Também falavam no lobisomem. No meu tempo, já falavam nisso. Eu até vi uma vez uma cena dessas que até chorei. Havia dois irmãos na terra da minha mulher, a Moura da Serra. Um era lobisomem. Diziam que era lobisomem quem passasse e se deitasse no bosteiro de um cão. Ficava a ser um cão. Se fosse de um burro, fica a ser um burro. Se fosse no que uma galinha faça, era uma galinha. Mas era só da meia-noute em diante. Àquela hora tinha que sair. Onde se despojasse é que tinha que sair. E onde se despojasse é se formava naquilo. Andavam a vaguear por aquelas ruas a fazer barulho. E se as pessoas que estavam em casa ouviam aquele barulho, quando vinham cá fora não viam nada. Não tinham poder de ver. Depois, passava. Depois de dar a volta que tinha a dar e correr uma terra ou duas ou três com aquele sino colado, em chegando àquela hora tornava a voltar ao mesmo natural que era.
E esse irmão era desgostoso de assim ser. Disse para o outro:
- “Ó irmão, tu tiravas-me este defeito que eu tenho. Só tu é que me podes tirar este defeito.”
E ele:
- “Se eu pudesse...”
- “Tiras. Tu tiras-me este defeito.”
E o irmão disse:
- “Faço tudo o que tu quiseres!”
- “Então, olha, vais para o palheiro de tal maneira assim, assim. Eu à meia-noute tenho que sair e tu levas uma aguilhada do carro de bois e quando me vires ir a passar, espetas-me. Em botando sangue, já não fico mais lobisomem” - disse o irmão para o outro.

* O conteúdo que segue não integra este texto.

/-! ### The first action of a byte write -/

/-- A byte write begins by driving CLK low (40 R106). -/
theorem byteSeq_lowersClk (b : Byte) :
    ∃ l, byteSeq b = .update (.loadShift b) :: .act (.clkSet false) :: l ∧ noBind l = true :=
  ⟨_, rfl, noBind_byteSeq b⟩

/-- The first thing a byte write adds to the trace is CLK at 0. -/
theorem byteSeq_trace_startsLow {s u : State} {b : Byte} {rest : List PStep} (h : calm s)
    (hrun : runEntries (byteSeq b) rest s = .next u) :
    ∃ v tr, u.trace = s.trace ++ .ev (.clkSet false) false v :: tr := by
  obtain ⟨l, hl, hnb⟩ := byteSeq_lowersClk b
  have hup := update_listDone h (.loadShift b) (.act (.clkSet false) :: l ++ rest)
  obtain ⟨t, ht, hact⟩ := wholeEntry_act (hup.calm h) (.clkSet false) (l ++ rest)
  obtain ⟨u', tr, hrun', hdone⟩ := runEntries_done l rest (hact.listDone.calm (hup.calm h)) hnb
  rw [hl, runEntries_cons (t := advance (applyUpdate s (.loadShift b)) (.act (.clkSet false) :: l ++ rest)) rfl,
    runEntries_cons ht, hrun'] at hrun
  cases hrun
  have htr := (hup.append (hact.listDone.append hdone)).trace
  exact ⟨_, .w :: tr, htr⟩

/-- Where a trace begins with CLK at 0, its rising edges do not depend on where CLK was before. -/
theorem risingLevels_low (c v : Bit) (a : LineAction) (tr : List TraceEntry) :
    risingLevels c (.ev a false v :: tr) = risingLevels false tr := by
  simp [risingLevels]

/-! ### A byte write from CLK high -/

/-- The state with CLK already low, and the decoder's last pair with it. -/
def lowerClk (s : State) : State :=
  { s with
    lines := { s.lines with clkO := false }
    dec := { s.dec with prev := some (false, s.lines.dioLatch) } }

/-- Outside a frame the decoder makes nothing of a CLK falling edge (42 R174). -/
theorem decodePair_fall_idle {d : Decoder} {c v : Bit} (hp : d.prev = some (c, v)) (hi : d.phase = .idle) :
    decodePair d false v = ({ d with prev := some (false, v) }, none) := by
  cases c <;> simp [decodePair, hp, dioEdge, clkEdge, commitBit, hi]

theorem phase_of_outside {s : State} (h : inTxn s = false) : s.dec.phase = .idle := by
  cases hp : s.dec.phase with
  | idle => rfl
  | frame => simp [inTxn, hp] at h

/-- Driving CLK low with DIO driven, where the decoder delivers nothing. -/
theorem actStep_clkLow {s : State} {d : Decoder} (h : calm s) (ho : s.lines.dioOe = true)
    (hd : decodePair s.dec false s.lines.dioLatch = (d, none)) (rest : List PStep) :
    actStep (.clkSet false) rest s =
      .next (setDecoder (recordAct (.clkSet false) rest s.lines.dioLatch s) d) := by
  have hv : levelAfter (.clkSet false) rest s = s.lines.dioLatch :=
    levelAfter_driven (a := .clkSet false) (rest := rest) ho
  have hc : clkBus (applyAction (.clkSet false) s.lines) s.obs = false := rfl
  rw [actStep_calm h.2, hv, afterAct, hc, busChange, recordAct_dec, hd]

/-- Outside a frame, driving CLK low gives the same state whether CLK was high or low. -/
theorem wholeEntry_lowerClk {s : State} (h : calm s) (hd : driven s) (ht : inTxn s = false) (rest : List PStep) :
    wholeEntry (.act (.clkSet false)) rest (lowerClk s) = wholeEntry (.act (.clkSet false)) rest s := by
  obtain ⟨-, hdio, hprev⟩ := hd
  have hidle := phase_of_outside ht
  simp only [wholeEntry]
  rw [actStep_clkLow h hdio (decodePair_fall_idle hprev hidle),
    actStep_clkLow (s := lowerClk s) h hdio (decodePair_fall_idle rfl hidle)]
  rfl

/-- So a byte write from driven lines outside a frame runs as if CLK had been low. -/
theorem runEntries_byteSeq_lowerClk {s : State} (h : calm s) (hd : driven s) (ht : inTxn s = false) (b : Byte)
    (rest : List PStep) : runEntries (byteSeq b) rest (lowerClk s) = runEntries (byteSeq b) rest s := by
  obtain ⟨l, hl, -⟩ := byteSeq_lowersClk b
  have hentry := wholeEntry_lowerClk (s := advance (applyUpdate s (.loadShift b)) (.act (.clkSet false) :: l ++ rest))
    h hd ht (l ++ rest)
  rw [hl]
  exact congrArg (andThen · (runEntries l rest)) hentry

/-! ### The rising edges -/

/-- At a byte boundary of a frame, or from driven lines outside a frame, the nine rising edges of a byte write carry the
byte, bit 0 first, and the answer. -/
theorem byteSeq_rises {s : State} (h : calm s) (hs : atByteBoundary s ∨ (driven s ∧ inTxn s = false)) (b : Byte)
    (rest : List PStep) :
    ∃ u tr r, runEntries (byteSeq b) rest s = .next u ∧ u.trace = s.trace ++ tr ∧
      risingLevels s.lines.clkO tr = bitsOf b ++ [r] := by
  rcases hs with hs | ⟨hd, ht⟩
  · have hlow := low_of_atByteBoundary hs
    obtain ⟨u, tr, r, hrun, hwave, hrise, -⟩ := byteSeq_wave h hlow (fun _ => rfl) b rest
    exact ⟨u, tr, r, hrun, hwave.list.trace, by rw [hlow.lines]; exact hrise⟩
  · have hlow : Low s.lines.dioLatch .idle s.dec.bits s.dec.bytes s.dec.acked (lowerClk s) := by
      obtain ⟨hclk, hdio, -⟩ := hd
      exact ⟨by simp [lowerClk, hclk, hdio], rfl, phase_of_outside ht, rfl, rfl, rfl⟩
    obtain ⟨u, tr, r, hrun, hwave, hrise, -⟩ := byteSeq_wave (s := lowerClk s) h hlow (fun hf => by cases hf) b rest
    rw [runEntries_byteSeq_lowerClk h hd ht] at hrun
    have htrace : u.trace = s.trace ++ tr := hwave.list.trace
    obtain ⟨v, tr', hfirst⟩ := byteSeq_trace_startsLow h hrun
    obtain rfl : tr = .ev (.clkSet false) false v :: tr' := List.append_cancel_left (htrace.symm.trans hfirst)
    exact ⟨u, _, r, hrun, htrace, by rw [risingLevels_low] at hrise ⊢; exact hrise⟩

/-- Settles O36: the nine rising edges carry the byte and the answer; latching the answer adds nothing to the trace. -/
theorem byteGoesOutLsbFirst : Obligations.ByteGoesOutLsbFirst := by
  intro s b h hb hs
  have hexec : exec (.writeByte b) s = .next (loadList s (byteSeq b ++ [.update .latchAck])) := by
    simp [exec, execWriteByte, ifBound, hb]
  obtain ⟨u, tr, r, hrun, htrace, hrise⟩ :=
    byteSeq_rises (s := loadList s (byteSeq b ++ [.update .latchAck])) (loadList_calm h _) hs b
      [.update .latchAck]
  have hrise' : risingLevels s.lines.clkO tr = bitsOf b ++ [r] := hrise
  refine ⟨finishRequest (advance (applyUpdate u .latchAck) []), tr, ?_, htrace, ?_, ?_⟩
  · rw [request_accepted hexec, runEntries_append_of hrun rfl]
    rfl
  · rw [hrise']
    rfl
  · rw [hrise']
    rfl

Que é que o homem fez? Fez o que o irmão mandou. Coitadito, foi para o janelo, ele ia a passar, pumba! Espetou-lhe a aguilhada num olho! Não via lá de dentro onde espetava, espetou-lhe um olho e cegou o irmão. Quando chegou ao pé dele:
- “Ai! O que eu fiz!”
- “Deixa lá irmão, não foi por mal, deixa lá...”

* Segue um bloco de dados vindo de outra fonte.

-- ==== Sys2Proof/Machine/Fft.lean ====
section
/-! DEFINITION. The reference FFT engine of spec/42_rx.md R203 (spec/00_scope.md R18): SpecMag is the exact magnitude of the
discrete Fourier transform. exec runs the hardware's own engine, which is free (Config.engine); the reference is one admissible
argument among all, and claims about it name it. -/

namespace Sys2Proof

/-- The exact comparison of any magnitude function makes it an engine. -/
noncomputable def Engine.ofSpecMag (S : Frame → Fin 513 → NNReal) : Engine where
  specMag := S
  less p q := @decide (p.value S < q.value S) (Classical.propDecidable _)
  exact p q := by simp

namespace Machine

/-- The discrete Fourier transform at bin b: the sum over n in 0..1023 of x[n] exp(-2 pi i b n / 1024) (R203). -/
noncomputable def dft (x : Frame) (b : Nat) : ℂ :=
  ∑ n : Fin 1024, ((x.get n).toInt : ℂ) * Complex.exp (-2 * Real.pi * Complex.I * b * n.val / 1024)

/-- The reference SpecMag: no window, no normalisation, no scaling (R203). -/
noncomputable def refSpecMag (x : Frame) (b : Fin 513) : NNReal := ‖dft x b.val‖₊

end Machine

/-- The reference FFT engine. -/
noncomputable def Engine.reference : Engine := Engine.ofSpecMag Machine.refSpecMag

/-- The block with the reference FFT engine and a codec. -/
noncomputable def Params.reference (enc : Nat → List Byte → List Byte) (dec : Nat → List Byte → Option (List Byte)) : Params :=
  ⟨Engine.reference, enc, dec⟩

end Sys2Proof
end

O homem ficou cego. O irmão é que o cegou. Mas como botou sangue, já não ficou mais lobisomem. Seria assim? Não sei se é, se não é. Antigamente, era assim, agora já não falam em nada disso. Agora, a mocidade só quer cantar e dançar e pronto. Mas, antigamente, havia essas coisas. Diziam até que cada terra tinha o seu. Só podia haver um em cada terra. E havia poucas terras que não tivessem.